▶ What to work on:
Each line of the data below holding the word "hreset" must be copied.

▽

/-- A step records the error that the order of checks gives. -/
theorem step_of_commandError_eq_some {s : State} {code : Nat} (hrst : s.ports.rst = false)
    (h : commandError s = some code) : step s = .next (recorded code s) := by
  cases hd : decode s.ports.cmd with
  | illegal why =>
    cases (commandError_of_illegal hd).symm.trans h
    exact step_of_toOption_eq_none hrst (congrArg Decoded.toOption hd)
  | instr i =>
    rw [step_of_decode hrst hd]
    rw [commandError_of_instr hd] at h
    split_ifs at h with hnosel hrng <;> cases h
    · obtain ⟨rfl, hselv⟩ := hnosel
      exact exec_encmsS_of_not_selv hselv
    · exact exec_of_not_inRange (fun hi => eq_true_of_ne_false fun hselv => hnosel ⟨hi, hselv⟩) hrng.1 hrng.2

/-- When the order of checks gives none, the word is a command that passes all of them. -/
theorem step_of_commandError_eq_none {s : State} (hrst : s.ports.rst = false) (h : commandError s = none) :
    ∃ t, step s = .next t ∧ t.status &&& 0xF8#8 = s.status &&& 0xF8#8 := by
  cases hd : decode s.ports.cmd with
  | illegal why => cases (commandError_of_illegal hd).symm.trans h
  | instr i =>
    rw [step_of_decode hrst hd]
    rw [commandError_of_instr hd] at h
    split_ifs at h with hnosel hrng
    exact exec_keeps_errorBits (fun hi => eq_true_of_ne_false fun hselv => hnosel ⟨hi, hselv⟩)
      fun hfrac => by_contra fun hbad => hrng ⟨hfrac, hbad⟩

/-- Settles O39: the step makes its checks in the order of `commandError`. -/
theorem errorsByPriority : Obligations.ErrorsByPriority :=
  fun _ hrst => ⟨fun _ => step_of_commandError_eq_some hrst, step_of_commandError_eq_none hrst⟩

end Sys2Proof.Machine
end

section
/-! SUPPORT. The statement of 70_reset_and_hazards.md that every step completes (R241). -/

namespace Sys2Proof.Machine

/-- Settles O43: the reset event and an illegal word answer a next state themselves; a decoded word does because every
command completes with one of its four effects. -/
theorem everyStepCompletes : Obligations.EveryStepCompletes := by
  intro s
  obtain ⟨-, hreset⟩ | ⟨-, i, -, hexec⟩ | ⟨-, _, -, hillegal⟩ := step_cases s
  · exact ⟨_, hreset⟩
  · obtain ⟨t, hnext, -⟩ := exec_commandEffect i s
    exact ⟨t, hexec.trans hnext⟩
  · exact ⟨_, hillegal⟩

end Sys2Proof.Machine
end

section
/-! SUPPORT. Decode and encode agree (30_encoding.md, Part 1), so what the host issues is what the block runs; and an assembler
line drives its ports and issues its command (R77). -/

namespace Sys2Proof

/-- The 32 words of `ENCMS` carry their fields (R70). -/
theorem decode_encode_encms : ∀ (int d4 : Bool) (rdiv : RDivCode),
    decode (encode (.encms int d4 rdiv)) = .instr (.encms int d4 rdiv) := by
  decide

theorem decode_encode (i : Instr) : decode (encode i) = .instr i := by
  cases i with
  | nop => rfl
  | select => rfl
  | encpll => rfl
  | encms int d4 rdiv => exact decode_encode_encms int d4 rdiv
  | encmsS => rfl

/-- Settles O5: one direction command by command, the other because the decoder drops no bit. -/
theorem decodeEncodeAgree : Obligations.DecodeEncodeAgree := ⟨decode_encode, fun _ _ => encode_of_decode⟩

/-- Settles O4: eight words, each evaluated. -/
theorem knownWordsDecode : Obligations.KnownWordsDecode := by
  unfold Obligations.KnownWordsDecode
  decide

end Sys2Proof

namespace Sys2Proof.Machine

/-- Settles O1: without `RST` the step has nothing to do but run the decoded command. -/
theorem stepRunsDecodedCommand : Obligations.StepRunsDecodedCommand := fun _ _ => step_of_decode

/-- Issuing the word of a command runs that command, with the word on `CMD`. -/
theorem hostAct_issue_encode (i : Instr) (s : State) :
    hostAct (.issue (encode i)) s = exec i (driveCommand (encode i) s) :=
  step_of_decode rfl (decode_encode i)

/-! ### The ports of an assembler line (R77) -/

/-- What a port holds after a line that gives it a value, or none. -/
def drivenWord {w : Nat} (given : Option Nat) (before : BitVec w) : BitVec w :=
  (given.map (BitVec.ofNat w)).getD before

/-- A port holds a value that fits it as it was written. -/
theorem portDriven_drivenWord {w : Nat} {given : Option Nat} (before : BitVec w) (h : fits w given = true) :
    PortDriven given before (drivenWord given before) := by
  cases given with
  | none => exact ⟨nofun, fun _ => rfl⟩
  | some v =>
    refine ⟨fun v' hv' => ?_, nofun⟩
    cases hv'
    exact Nat.mod_eq_of_lt (of_decide_eq_true h)

theorem driveLine_ports (l : Line) (s : State) :
    (driveLine l s).ports = { s.ports with
      freqIn := drivenWord (lineFreq l) s.ports.freqIn
      aIn := drivenWord (lineRatio l).a s.ports.aIn
      bIn := drivenWord (lineRatio l).b s.ports.bIn
      cIn := drivenWord (lineRatio l).c s.ports.cIn } := by
  cases l <;> rfl

/-- Driving a line's operands is driving ports. -/
theorem driveLine_eq_withPorts (l : Line) (s : State) : driveLine l s = { s with ports := (driveLine l s).ports } := by
  cases l <;> rfl

theorem fits_of_ratioArgs_wf {r : RatioArgs} (h : r.wf = true) :
    fits 32 r.a = true ∧ fits 20 r.b = true ∧ fits 20 r.c = true := by
  simpa [RatioArgs.wf, and_assoc] using h

theorem lineRatio_wf {l : Line} (h : l.wf = true) : (lineRatio l).wf = true := by
  cases l with
  | nop => rfl
  | select f => rfl
  | encpll r => exact h
  | encms r int d4 rdiv =>
    simp only [Line.wf, Bool.and_eq_true] at h
    obtain ⟨⟨⟨hr, -⟩, -⟩, -⟩ := h
    exact hr
  | encmsS r => exact h
  | encmsDiv4 r => exact h
  | encmsFrac r rdiv =>
    simp only [Line.wf, Bool.and_eq_true] at h
    exact h.1

/-- `SELECT` alone gives `FREQ_IN` a value. -/
theorem lineFreq_fits {l : Line} (h : l.wf = true) : fits 32 (lineFreq l) = true := by
  cases l with
  | select f => exact h
  | nop | encpll r | encms r int d4 rdiv | encmsS r | encmsDiv4 r | encmsFrac r rdiv => rfl

theorem wf_of_instr_eq_some {l : Line} {i : Instr} (h : l.instr = some i) : l.wf = true := by
  by_contra hwf
  rw [Line.instr, if_neg hwf] at h
  cases h

theorem runLine_of_instr {l : Line} {i : Instr} (s : State) (h : l.instr = some i) :
    runLine l s = some (exec i (driveCommand (encode i) (driveLine l s))) := by
  rw [runLine, h, Option.map_some, hostAct_issue_encode]

/-- Settles O8: the line's values fit their ports because it is well formed, and the word issued decodes to its command. -/
theorem lineIsOneTransaction : Obligations.LineIsOneTransaction := by
  intro l i s h
  have hwf := wf_of_instr_eq_some h
  obtain ⟨ha, hb, hc⟩ := fits_of_ratioArgs_wf (lineRatio_wf hwf)
  refine ⟨runLine_of_instr s h, ?_, ?_, ?_, ?_, driveLine_cmd l s, driveLine_rst l s, driveLine_eq_withPorts l s, rfl⟩ <;>
    rw [driveLine_ports]
  · exact portDriven_drivenWord _ (lineFreq_fits hwf)
  · exact portDriven_drivenWord _ ha
  · exact portDriven_drivenWord _ hb
  · exact portDriven_drivenWord _ hc

end Sys2Proof.Machine
end

section
/-! SUPPORT. The arithmetic of the fractional path (40_encoder.md, Parts 1 and 2): its fields hold the ratio without loss, as a
fraction and for the reference decoder. -/

namespace Sys2Proof.Machine

section
variable {r : Ratio} (h : RatioInRange r) (hc : r.c < 2 ^ 20)
include h

/-- P1 + 512 is 128 × a and `temp`. -/
theorem fractionalFields_p1_add : (fractionalFields r).p1.toNat + 512 = 128 * r.a + ratioTemp r := by
  have hp1 := fractionalFields_p1_toNat h
  obtain ⟨-, -, ha, -⟩ := h
  rw [hp1]
  exact Nat.sub_add_cancel (by omega : 512 ≤ 128 * r.a + ratioTemp r)

include hc

theorem fractionalFields_p2_eq_mod : (fractionalFields r).p2.toNat = 128 * r.b % r.c := by
  rw [fractionalFields_p2_toNat h hc, Nat.mod_eq_sub]

/-- P2 is what `temp` leaves of 128 × b. -/
theorem fractionalFields_p2_add : (fractionalFields r).p2.toNat + r.c * ratioTemp r = 128 * r.b := by
  rw [fractionalFields_p2_eq_mod h hc]
  exact Nat.mod_add_div _ _

theorem fractionalFields_p2_lt_p3 : (fractionalFields r).p2.toNat < (fractionalFields r).p3.toNat := by
  rw [fractionalFields_p2_eq_mod h hc, fractionalFields_p3_toNat hc]
  exact Nat.mod_lt _ h.1

/-- `temp` is below 128, so it is the remainder of P1 + 512 by 128, and the quotient is a; with `temp` known P2 gives b. -/
theorem decodeRatio_fractionalFields : decodeRatio (fractionalFields r) = r := by
  have htemp := ratioTemp_lt r h.2.1
  have hdiv : (128 * r.a + ratioTemp r) / 128 = r.a := by omega
  have hmod : (128 * r.a + ratioTemp r) % 128 = ratioTemp r := by omega
  rw [decodeRatio, fractionalFields_p1_add h, hdiv, hmod, fractionalFields_p3_toNat hc, fractionalFields_p2_add h hc,
    Nat.mul_div_cancel_left _ (by decide)]

/-- `temp` + P2 / P3 is 128 × b / c. -/
theorem fields_represent_ratio :
    (((fractionalFields r).p1.toNat : ℚ) + 512 +
        ((fractionalFields r).p2.toNat : ℚ) / ((fractionalFields r).p3.toNat : ℚ)) / 128 =
      (r.a : ℚ) + (r.b : ℚ) / (r.c : ℚ) := by
  have hpos := h.1
  have hne : (r.c : ℚ) ≠ 0 := by exact_mod_cast Nat.ne_of_gt hpos
  have hp1 : ((fractionalFields r).p1.toNat : ℚ) + 512 = 128 * r.a + ratioTemp r := by
    exact_mod_cast fractionalFields_p1_add h
  have hp2 : ((fractionalFields r).p2.toNat : ℚ) = 128 * r.b - r.c * ratioTemp r :=
    eq_sub_of_add_eq (by exact_mod_cast fractionalFields_p2_add h hc)
  rw [hp1, hp2, fractionalFields_p3_toNat hc]
  field_simp
  ring

/-- The three fields hold P1, P2 and P3 whole. -/
theorem fractionalFields_exact :
    ((fractionalFields r).p1.toNat : Int) = ratioP1 r ∧ ((fractionalFields r).p2.toNat : Int) = ratioP2 r ∧
    (fractionalFields r).p3.toNat = r.c := by
  refine ⟨?_, ?_, fractionalFields_p3_toNat hc⟩
  · have hp1 := fractionalFields_p1_add h
    unfold ratioP1
    omega
  · rw [ratioP2_eq, fractionalFields_p2_eq_mod h hc]

end

theorem ratioP2_lt {r : Ratio} (hc : 1 ≤ r.c) : ratioP2 r < r.c := by
  rw [ratioP2_eq]
  exact_mod_cast Nat.mod_lt _ hc

/-- Settles O20: the contract is the range because `temp` is below 128, and P2 is a remainder by c. -/
theorem ratioContractIsRange : Obligations.RatioContractIsRange :=
  ⟨ratioOK_iff_inRange, fun r h hc =>
    ⟨Nat.le_of_lt_succ (ratioTemp_lt r h.2.1), ratioP2_eq r, ratioP2_lt h.1, fractionalFields_exact h hc⟩⟩

/-- Settles O25: P1 + 512 is 128 × a + `temp`, and P2 / P3 is what `temp` leaves of 128 × b / c. -/
theorem fieldsRepresentRatio : Obligations.FieldsRepresentRatio := fun _ => fields_represent_ratio

end Sys2Proof.Machine
end

section
/-! SUPPORT. An encode either records an error or writes its own image, said once for the three encode commands (40_encoder.md,
Part 3), and what the reference decoder reads from that image. -/

namespace Sys2Proof.Machine

/-! ### When an encode completes -/

/-- The kind of the image a command writes, where it is an encode (10_state.md R25). -/
def encodeKind (i : Instr) : ImageKind := if i = .encpll then .pll else .multiSynth

/-- The command is an encode that passes its checks in s: `ENCMS.S` has a latched plan, and the fractional path a ratio in range
(60_exceptions.md R187). -/
structure EncodeReady (i : Instr) (s : State) : Prop where
  ne_nop : i ≠ .nop
  ne_select : i ≠ .select
  selv : i = .encmsS → statusSelv s.status = true
  inRange : takesFractionalPath i s = true → RatioInRange (ratioOperands s)

theorem encodeReady_encpll {s : State} (h : RatioInRange (ratioOperands s)) : EncodeReady .encpll s where
  ne_nop := nofun
  ne_select := nofun
  selv := nofun
  inRange _ := h

theorem encodeReady_encms {int : Bool} {s : State} (h : int = true ∨ RatioInRange (ratioOperands s)) (d4 : Bool)
    (rdiv : RDivCode) : EncodeReady (.encms int d4 rdiv) s where
  ne_nop := nofun
  ne_select := nofun
  selv := nofun
  inRange hfrac := h.resolve_left (ne_true_of_eq_false (Bool.eq_false_of_not_eq_true' hfrac))

theorem encodeReady_encmsS {s : State} (hselv : statusSelv s.status = true)
    (h : s.sel.int = true ∨ RatioInRange (ratioOperands s)) : EncodeReady .encmsS s where
  ne_nop := nofun
  ne_select := nofun
  selv _ := hselv
  inRange hfrac := h.resolve_left (ne_true_of_eq_false (Bool.eq_false_of_not_eq_true' hfrac))

/-- A MultiSynth encode that reads no ratio, or one in range, writes the override's image or the ratio's. -/
theorem encodeMultiSynth_of_ready {m : ModeFields} {s : State} (h : (!m.int) = true → RatioInRange (ratioOperands s)) :
    encodeMultiSynth m s = writeImage .multiSynth
      (if (!m.int) = true then fractionalLayout (ratioOperands s) (modeBits m.d4 m.rdiv)
        else layout 0 0 1 (modeBits m.d4 m.rdiv)) s := by
  obtain ⟨int, d4, rdiv⟩ := m
  cases int with
  | true => exact encodeMultiSynth_override d4 rdiv s
  | false => exact encodeMultiSynth_of_inRange (h rfl) d4 rdiv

△

▶ Output for this exercise:
  obtain ⟨-, hreset⟩ | ⟨-, i, -, hexec⟩ | ⟨-, _, -, hillegal⟩ := step_cases s
  · exact ⟨_, hreset⟩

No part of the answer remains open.